## Activity
Give again, word for word, every line in the entries below from the line with "R325; log 9) -/" up to and including the line with "def coordY (core", and no other line.

(Beginning of Record extracts)

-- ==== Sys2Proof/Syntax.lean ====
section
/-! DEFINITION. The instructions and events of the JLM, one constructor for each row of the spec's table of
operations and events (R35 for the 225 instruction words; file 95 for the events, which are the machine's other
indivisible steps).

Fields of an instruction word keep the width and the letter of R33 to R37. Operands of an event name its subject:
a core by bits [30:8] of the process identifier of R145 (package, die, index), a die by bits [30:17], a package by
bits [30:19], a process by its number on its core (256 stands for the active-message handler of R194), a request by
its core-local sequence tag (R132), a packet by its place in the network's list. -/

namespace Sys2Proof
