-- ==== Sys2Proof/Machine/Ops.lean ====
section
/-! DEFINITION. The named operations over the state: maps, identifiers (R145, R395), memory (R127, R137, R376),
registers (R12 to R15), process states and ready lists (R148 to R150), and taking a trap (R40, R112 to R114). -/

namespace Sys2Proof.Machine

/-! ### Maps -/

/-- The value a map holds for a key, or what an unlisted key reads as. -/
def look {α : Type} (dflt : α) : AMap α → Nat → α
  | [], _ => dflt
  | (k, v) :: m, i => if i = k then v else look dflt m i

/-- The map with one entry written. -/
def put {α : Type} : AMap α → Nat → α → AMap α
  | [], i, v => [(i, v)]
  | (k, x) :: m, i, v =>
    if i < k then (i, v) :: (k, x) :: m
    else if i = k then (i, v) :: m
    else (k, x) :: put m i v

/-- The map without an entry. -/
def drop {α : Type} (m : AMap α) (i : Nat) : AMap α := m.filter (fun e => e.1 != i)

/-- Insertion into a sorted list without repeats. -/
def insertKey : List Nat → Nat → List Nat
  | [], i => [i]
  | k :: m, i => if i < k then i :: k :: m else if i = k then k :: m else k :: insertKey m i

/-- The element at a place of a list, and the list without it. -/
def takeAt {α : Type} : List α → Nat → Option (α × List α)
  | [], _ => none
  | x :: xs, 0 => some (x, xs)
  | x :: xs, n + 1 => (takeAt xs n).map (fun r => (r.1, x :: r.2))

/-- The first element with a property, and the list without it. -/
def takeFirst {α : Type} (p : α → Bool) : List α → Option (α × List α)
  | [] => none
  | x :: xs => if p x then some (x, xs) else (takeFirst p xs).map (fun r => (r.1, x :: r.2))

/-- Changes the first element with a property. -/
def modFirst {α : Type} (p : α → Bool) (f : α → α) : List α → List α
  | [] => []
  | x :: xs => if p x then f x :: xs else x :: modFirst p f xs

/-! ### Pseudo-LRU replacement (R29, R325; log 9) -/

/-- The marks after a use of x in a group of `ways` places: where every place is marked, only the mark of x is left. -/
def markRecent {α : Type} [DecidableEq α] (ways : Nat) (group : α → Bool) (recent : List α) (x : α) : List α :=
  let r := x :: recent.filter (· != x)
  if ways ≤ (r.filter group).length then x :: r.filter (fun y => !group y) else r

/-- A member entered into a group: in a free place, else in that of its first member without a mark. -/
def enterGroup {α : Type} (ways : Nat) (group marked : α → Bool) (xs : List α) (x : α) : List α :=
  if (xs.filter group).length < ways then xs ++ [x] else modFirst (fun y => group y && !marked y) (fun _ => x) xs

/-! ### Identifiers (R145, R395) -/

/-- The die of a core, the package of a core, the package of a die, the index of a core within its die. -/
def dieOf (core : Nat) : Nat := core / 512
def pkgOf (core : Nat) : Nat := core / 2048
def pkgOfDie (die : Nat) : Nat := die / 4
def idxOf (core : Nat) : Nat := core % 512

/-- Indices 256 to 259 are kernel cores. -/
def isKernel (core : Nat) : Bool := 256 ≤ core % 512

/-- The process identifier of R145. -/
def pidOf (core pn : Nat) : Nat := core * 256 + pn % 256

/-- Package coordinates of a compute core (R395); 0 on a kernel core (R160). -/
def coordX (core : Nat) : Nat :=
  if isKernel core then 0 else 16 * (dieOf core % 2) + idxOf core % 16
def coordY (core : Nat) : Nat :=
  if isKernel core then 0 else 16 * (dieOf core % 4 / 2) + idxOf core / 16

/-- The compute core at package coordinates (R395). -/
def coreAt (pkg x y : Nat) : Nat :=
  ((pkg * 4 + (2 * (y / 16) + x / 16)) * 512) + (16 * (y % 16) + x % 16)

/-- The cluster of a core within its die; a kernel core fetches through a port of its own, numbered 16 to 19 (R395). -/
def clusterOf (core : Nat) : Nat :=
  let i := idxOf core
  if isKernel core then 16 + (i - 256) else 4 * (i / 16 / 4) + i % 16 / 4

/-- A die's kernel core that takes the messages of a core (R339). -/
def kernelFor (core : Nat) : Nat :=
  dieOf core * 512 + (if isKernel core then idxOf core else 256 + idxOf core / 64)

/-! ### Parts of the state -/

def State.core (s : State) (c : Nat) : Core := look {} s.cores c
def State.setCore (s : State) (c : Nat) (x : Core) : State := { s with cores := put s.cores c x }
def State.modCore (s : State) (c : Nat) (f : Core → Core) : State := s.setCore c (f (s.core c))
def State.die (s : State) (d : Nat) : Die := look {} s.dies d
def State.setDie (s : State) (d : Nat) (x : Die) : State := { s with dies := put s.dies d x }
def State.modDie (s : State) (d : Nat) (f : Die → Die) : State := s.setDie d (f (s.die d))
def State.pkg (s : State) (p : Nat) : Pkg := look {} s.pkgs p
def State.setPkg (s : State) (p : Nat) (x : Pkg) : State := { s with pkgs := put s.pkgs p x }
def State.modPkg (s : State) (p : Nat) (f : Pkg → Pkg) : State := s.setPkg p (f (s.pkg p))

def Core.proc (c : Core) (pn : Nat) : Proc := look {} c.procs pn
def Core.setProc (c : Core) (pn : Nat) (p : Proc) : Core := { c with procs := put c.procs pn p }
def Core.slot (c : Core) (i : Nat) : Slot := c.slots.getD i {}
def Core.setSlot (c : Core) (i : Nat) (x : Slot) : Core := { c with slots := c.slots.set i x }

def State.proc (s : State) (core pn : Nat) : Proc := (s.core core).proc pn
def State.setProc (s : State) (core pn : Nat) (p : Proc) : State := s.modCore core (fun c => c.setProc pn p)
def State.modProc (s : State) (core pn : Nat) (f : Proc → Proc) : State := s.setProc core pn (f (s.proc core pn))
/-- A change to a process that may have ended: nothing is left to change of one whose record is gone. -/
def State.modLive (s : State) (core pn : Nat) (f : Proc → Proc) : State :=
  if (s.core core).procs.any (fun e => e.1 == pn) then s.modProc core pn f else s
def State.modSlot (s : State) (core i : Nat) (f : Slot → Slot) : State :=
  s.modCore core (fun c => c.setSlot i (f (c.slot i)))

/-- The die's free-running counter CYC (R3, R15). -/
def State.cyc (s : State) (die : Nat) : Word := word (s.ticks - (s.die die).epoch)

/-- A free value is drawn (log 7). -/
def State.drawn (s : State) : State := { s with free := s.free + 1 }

(End of Record extracts)

## Response to this task
/-! ### Pseudo-LRU replacement (R29, R325; log 9) -/

/-- The marks after a use of x in a group of `ways` places: where every place is marked, only the mark of x is left. -/
def markRecent {α : Type} [DecidableEq α] (ways : Nat) (group : α → Bool) (recent : List α) (x : α) : List α :=
  let r := x :: recent.filter (· != x)
  if ways ≤ (r.filter group).length then x :: r.filter (fun y => !group y) else r

/-- A member entered into a group: in a free place, else in that of its first member without a mark. -/
def enterGroup {α : Type} (ways : Nat) (group marked : α → Bool) (xs : List α) (x : α) : List α :=
  if (xs.filter group).length < ways then xs ++ [x] else modFirst (fun y => group y && !marked y) (fun _ => x) xs

/-! ### Identifiers (R145, R395) -/

/-- The die of a core, the package of a core, the package of a die, the index of a core within its die. -/
def dieOf (core : Nat) : Nat := core / 512
def pkgOf (core : Nat) : Nat := core / 2048
def pkgOfDie (die : Nat) : Nat := die / 4
def idxOf (core : Nat) : Nat := core % 512

/-- Indices 256 to 259 are kernel cores. -/
def isKernel (core : Nat) : Bool := 256 ≤ core % 512

/-- The process identifier of R145. -/
def pidOf (core pn : Nat) : Nat := core * 256 + pn % 256

/-- Package coordinates of a compute core (R395); 0 on a kernel core (R160). -/
def coordX (core : Nat) : Nat :=
  if isKernel core then 0 else 16 * (dieOf core % 2) + idxOf core % 16
def coordY (core : Nat) : Nat :=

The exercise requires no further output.